What I’m reading Matthew Crawley
Let me be completely honest, I’m someone who buys approximately 50 times more books than I actually read.
I also have a tendency to start about 10 books at once, pitting them against each other for my attention, ultimately finishing around one a year.
Despite my ‘‘prodigal son’’ relationship with books, I still cling to a deluded vision of myself as an avid reader, having once-upon-a-time found my happy place in the essays of Joan Didion (RIP), and loved getting lost in the Southern gothic gloom of Cormac McCarthy.
Lionel Shriver’s eerily prophetic The Mandibles: A Family, 2029-2047 helped prepare me for the apocalypse, while the poetry and lyrics of Leonard Cohen help me avoid the apocalypse altogether.
Of course, I’m a sucker for a musician’s autobiography, with Bob Dylan’s Chronicles: Volume One and Bruce Springsteen’s Born to Run both unexpectedly wonderful reads.
It’s something of a tradition in our relationship for my partner and I to gift each other books as part of our birthday and Christmas love bombs.
Given, of course, with the mutual understanding of the modern malaise, and that they may never actually be read.
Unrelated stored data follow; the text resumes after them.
-- ==== Sys2Proof/Machine/Flags.lean ====
section
/-! DEFINITION. The hardware has no flags (10_state.md R18). Here are the comparisons that take their place: those that
write 0 or 1 to a register and those that decide a branch (41_alu_register.md R74, R75, R82; 44_control_transfer.md R108
to R113). -/

namespace Sys2Proof.Machine

/-- `a <s b` (R6). -/
def lessSigned (a b : Word) : Bool := a.slt b

/-- `a <u b` (R6). -/
def lessUnsigned (a b : Word) : Bool := a.ult b

/-- A comparison result is exactly 0 or 1 (R82). -/
def flagWord (c : Bool) : Word := if c then 1#32 else 0#32

end Sys2Proof.Machine
end

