/-! System instructions. -/

/-- 46_system.md R119, R120: ECALL and EBREAK halt with their own causes and change nothing else. That the pc stays is
decision D10 of the spec (log 14). -/
def Obligations.EcallAndEbreakHalt : Prop :=
  decodeWord 0x00000073#32 = .ok .ecall ∧ decodeWord 0x00100073#32 = .ok .ebreak ∧
  ∀ s : State, OnlyHalts s (exec .ecall s) .ecall ∧ OnlyHalts s (exec .ebreak s) .ebreak

/-- 46_system.md R121: every other SYSTEM word is a no-op that reports. That the report is kept in the state is the
model's choice, which D22 allows (log 19). -/
def Obligations.OtherSystemWordsReportAndContinue : Prop :=
  ∀ (w : Word) (s : State), fieldOpcode w = 0b1110011#7 → w ≠ 0x00000073#32 → w ≠ 0x00100073#32 →
    decodeWord w = .ok (.systemOther w) ∧
    ∃ t, exec (.systemOther w) s = .next t ∧ SameRegs s t ∧ SameMemory s t ∧ t.status = s.status ∧ t.pc = s.pc + 4#32 ∧
      SameBus s t ∧ t.capacity = s.capacity ∧ t.freeCount = s.freeCount ∧
      t.reports = s.reports ++ [.unrecognizedSystem w]

/-- 40_step_cycle.md R64, 46_system.md R122: the zero word, and only it, ends the run with ZeroWord; nothing but the status
changes after the fetch (the cause of its own name and the pc are decision D10, log 14; the constructor `halt` is log 20).
A word with opcode 0000000 and another bit set faults (R64, 30_encoding.md R54). The reserved region holds zero words at
every address (20_memory.md R34). -/
def Obligations.ZeroWordHalts : Prop :=
  (∀ s : State, OnlyHalts s (exec .halt s) .zeroWord) ∧
  (∀ (w : Word) (s : State), Fetching s → AtPc s w →
    ((∃ t, step s = .next t ∧ t.status = .halted .zeroWord) ↔ w = 0#32) ∧
    (w = 0#32 → OnlyHalts (s.busDone s.pc 0#32) (step s) .zeroWord) ∧
    (w ≠ 0#32 → fieldOpcode w = 0b0000000#7 → ∃ t, step s = .next t ∧ t.status = .faulted (.illegalInstruction w))) ∧
  ∀ s : State, 0x90000 ≤ s.pc.toNat → s.pc.toNat + 3 ≤ 0x9FBFF → AtPc s 0#32

/-! The step. -/

/-- 40_step_cycle.md R61, R63, R65, R66: when the bytes at the pc are a word that decodes, the step is that instruction
on the state after the fetch's bus transaction. The zero word is among them as `halt`, the model's choice (R64, log 20). -/
def Obligations.StepRunsTheDecodedInstruction : Prop :=
  ∀ (w : Word) (i : Instr) (s : State), Fetching s → AtPc s w → decodeWord w = .ok i →
    step s = exec i (s.busDone s.pc w)

/-- 40_step_cycle.md R62: the end-of-space halt, before any bus transaction. The comparison is decision D3 (log 9). -/
def Obligations.EndOfSpaceHalts : Prop :=
  ∀ s : State, s.status = .running → Config.minCapacity ≤ s.capacity → s.capacity ≤ s.pc.toNat + 3 →
    OnlyHalts s (step s) .endOfSpace

/-- 40_step_cycle.md R63: a fetch that passes the end-of-space test and meets a byte with no region faults with that
byte's address. That the pc stays and the address is recorded is decision D12 (log 14). -/
def Obligations.FetchWithoutRegionFaults : Prop :=
  ∀ s : State, Fetching s → 0xA0000 ≤ s.pc.toNat + 3 →
    AccessFaults s (step s) s.pc (.outOfBounds (u32 (max s.pc.toNat 0xA0000 : Nat))) []

/-- 60_exceptions.md R132, 40_step_cycle.md R67: Halted and Faulted absorb. A step in either is decision D11 (log 15). -/
def Obligations.HaltedAndFaultedAbsorb : Prop :=
  ∀ (k : Nat) (s : State), Config.minCapacity ≤ s.capacity → s.status ≠ .running →
    step s = .next s ∧ run k s = .next s

/-- 40_step_cycle.md R67, R61: a run of no steps is the state, a run of a Running machine is its step and then the shorter
run, and a run of a machine that is not Running is the state (D11, log 15; the fuel is D20, log 27). Every run from a state
that meets the invariant answers a state that meets it, with the same capacity and with the old reports before the new
ones (log 19). -/
def Obligations.RunStepsWhileRunning : Prop :=
  (∀ s : State, run 0 s = .next s) ∧
  (∀ (k : Nat) (s t : State), s.status = .running → step s = .next t → run (k + 1) s = run k t) ∧
  (∀ (k : Nat) (s : State), s.status ≠ .running → run k s = .next s) ∧
  ∀ (k : Nat) (s : State), Inv s → ∃ t, run k s = .next t ∧ Inv t ∧ t.capacity = s.capacity ∧
    s.reports <+: t.reports

/-- 60_exceptions.md R124: no step ends outside the run status; the one refusal is of a machine below the capacity the
spec defines (D1, U8, log 1), and no instruction is refused. -/
def Obligations.EveryStepAnswersAState : Prop :=
  (∀ (i : Instr) (s : State), ∃ t, exec i s = .next t) ∧
  ∀ s : State, (Config.minCapacity ≤ s.capacity → ∃ t, step s = .next t) ∧
    (s.capacity < Config.minCapacity → step s = .refused .capacityBelowMinimum)
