-- ==== Sys2Proof/Proofs/ControlTransfer.lean ====
section
/-! SUPPORT. Control transfer (44_control_transfer.md R106 to R115): the targets in numbers, the predicates that decide a
branch, and what a branch and a jump change. -/

namespace Sys2Proof.Machine

/-! The targets and the predicates in numbers. -/

section Arithmetic
variable (a b v : Word)

theorem add_eq_u32_toInt : a + b = u32 (a.toNat + b.toInt) := by
  rw [u32_add, u32_toNat, u32, BitVec.ofInt_toInt]

/-- Clearing bit 0 gives the largest even number that is not above (R107). -/
theorem clearBit0_eq_u32 : v &&& 0xFFFFFFFE#32 = u32 (2 * (v.toNat / 2) : Nat) := by
  calc v &&& 0xFFFFFFFE#32 = v &&& (BitVec.allOnes 32 <<< 1) := rfl
    _ = (v >>> 1) <<< 1 := BitVec.shiftLeft_ushiftRight.symm
    _ = u32 (2 * (v.toNat / 2) : Nat) := by
      rw [shiftLeft_eq_u32, BitVec.toNat_ushiftRight, Nat.shiftRight_eq_div_pow, pow_one, mul_comm]

theorem not_lessSigned_iff : (!lessSigned a b) = true ↔ b.toInt ≤ a.toInt := by
  rw [lessSigned, Bool.not_eq_true', ← Bool.not_eq_true, BitVec.slt_iff_toInt_lt, not_lt]

theorem not_lessUnsigned_iff : (!lessUnsigned a b) = true ↔ b.toNat ≤ a.toNat := by
  rw [lessUnsigned, Bool.not_eq_true', ← Bool.not_eq_true, BitVec.ult_iff_toNat_lt, not_lt]

end Arithmetic

/-! What a branch and a jump change. -/

section Instruction
variable {s : State} {imm : Word}

theorem onlyMovesPc_advancePc (s : State) : OnlyMovesPc s (.next s.advancePc) (s.pc + 4#32) :=
  ⟨_, rfl, fun _ => rfl, rfl, rfl, .of_mem_eq rfl, ⟨rfl, rfl, rfl⟩, ⟨rfl, rfl⟩, rfl⟩

theorem onlyMovesPc_jumpTo (s : State) (target : Word) : OnlyMovesPc s (.next (s.jumpTo target)) target :=
  ⟨_, rfl, fun _ => rfl, rfl, rfl, .of_mem_eq rfl, ⟨rfl, rfl, rfl⟩, ⟨rfl, rfl⟩, rfl⟩

/-- A branch decided by `p` moves the pc alone: to its target where `p` holds, past itself otherwise (R106). -/
theorem branchIf_onlyMovesPc {taken : Bool} {p : Prop} [Decidable p] (h : taken = true ↔ p) :
    OnlyMovesPc s (branchIf taken imm s) (if p then u32 (s.pc.toNat + imm.toInt) else s.pc + 4#32) := by
  rw [branchIf_eq, ← add_eq_u32_toInt]
  by_cases hp : p
  · rw [if_pos (h.mpr hp), if_pos hp]
    exact onlyMovesPc_jumpTo s _
  · rw [if_neg (mt h.mp hp), if_neg hp]
    exact onlyMovesPc_advancePc s

/-- A jump writes the link to its destination and moves the pc to its target (R107, R115). -/
theorem linkAndJump_writesRegister {rd : RegIdx} {target pc : Word} (h : target = pc) :
    WritesRegister s (linkAndJump rd target s) rd (s.pc + 4#32) pc := by
  subst h
  have mem : SameMemory s ((s.writeReg rd (s.pc + 4#32)).jumpTo target) := .of_mem_eq (s.writeReg_mem rd _)
  exact ⟨_, rfl, fun r => s.readReg_writeReg rd r _, by simp [mem, linkValue, SameBus, SameReports]⟩

/-- JALR's target as a number: the sum modulo 2^32, bit 0 cleared (R107; D4, log 10). -/
theorem jalrTarget_eq_u32 (rs1 : RegIdx) :
    jalrTarget s rs1 imm = u32 (2 * (((s.readReg rs1).toNat + imm.toNat) % 2 ^ 32 / 2) : Nat) := by
  rw [jalrTarget, clearBit0_eq_u32, BitVec.toNat_add]

end Instruction

/-- Settles O30: each branch is the shared one under its own predicate; BNE's is the negation of BEQ's. -/
theorem branchesJumpOrFallThrough : Obligations.BranchesJumpOrFallThrough := by
  intro rs1 rs2 imm s a b target next
  have bne : OnlyMovesPc s (exec (.bne rs1 rs2 imm) s) (if ¬a = b then target else next) :=
    branchIf_onlyMovesPc bne_iff_ne
  exact ⟨branchIf_onlyMovesPc beq_iff_eq, ite_not (a = b) target next ▸ bne,
    branchIf_onlyMovesPc BitVec.slt_iff_toInt_lt, branchIf_onlyMovesPc (not_lessSigned_iff a b),
    branchIf_onlyMovesPc BitVec.ult_iff_toNat_lt, branchIf_onlyMovesPc (not_lessUnsigned_iff a b)⟩

/-- Settles O31: both jumps end alike, and the target is computed before the link is written. -/
theorem jumpsLinkAndJump : Obligations.JumpsLinkAndJump := fun _ rs1 imm s =>
  ⟨linkAndJump_writesRegister (add_eq_u32_toInt s.pc imm), linkAndJump_writesRegister (jalrTarget_eq_u32 rs1)⟩

end Sys2Proof.Machine
end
This year’s Christmas book was easily the best yet; a fascinating account of… a piece of chewing gum (Nina Simone’s Gum by Warren Ellis, to be exact).
I make no secret that I’m a huge Nick Cave fan, not only of his musical output, but also his novels, screenplays, and surprisingly personal weekly letters to his fan base.
These days, Cave rarely moves a musical muscle without including his best buddy and creative companion Ellis. Typically, Ellis (not the problematic comic book author with the same name) has stuck to his knitting, leaving Nick to the wordy stuff. With Nina Simone’s Gum, however, it’s clear that Ellis has more strings to his bow than he’s been letting on.
This is, on its surface, the story of one man’s real-life obsession with a piece of his musical idol’s discarded chewing gum.
As the story unfolds, however, we are reminded of the ways in which seemingly humble objects can develop sacred meaning, with this masticated artefact taking the author around the world in unexpected ways.
The good news is I just finished reading my Christmas present, and it’s only February! It’s a book for anyone who carries a secret thimble or a single knucklebone for luck, and I loved it.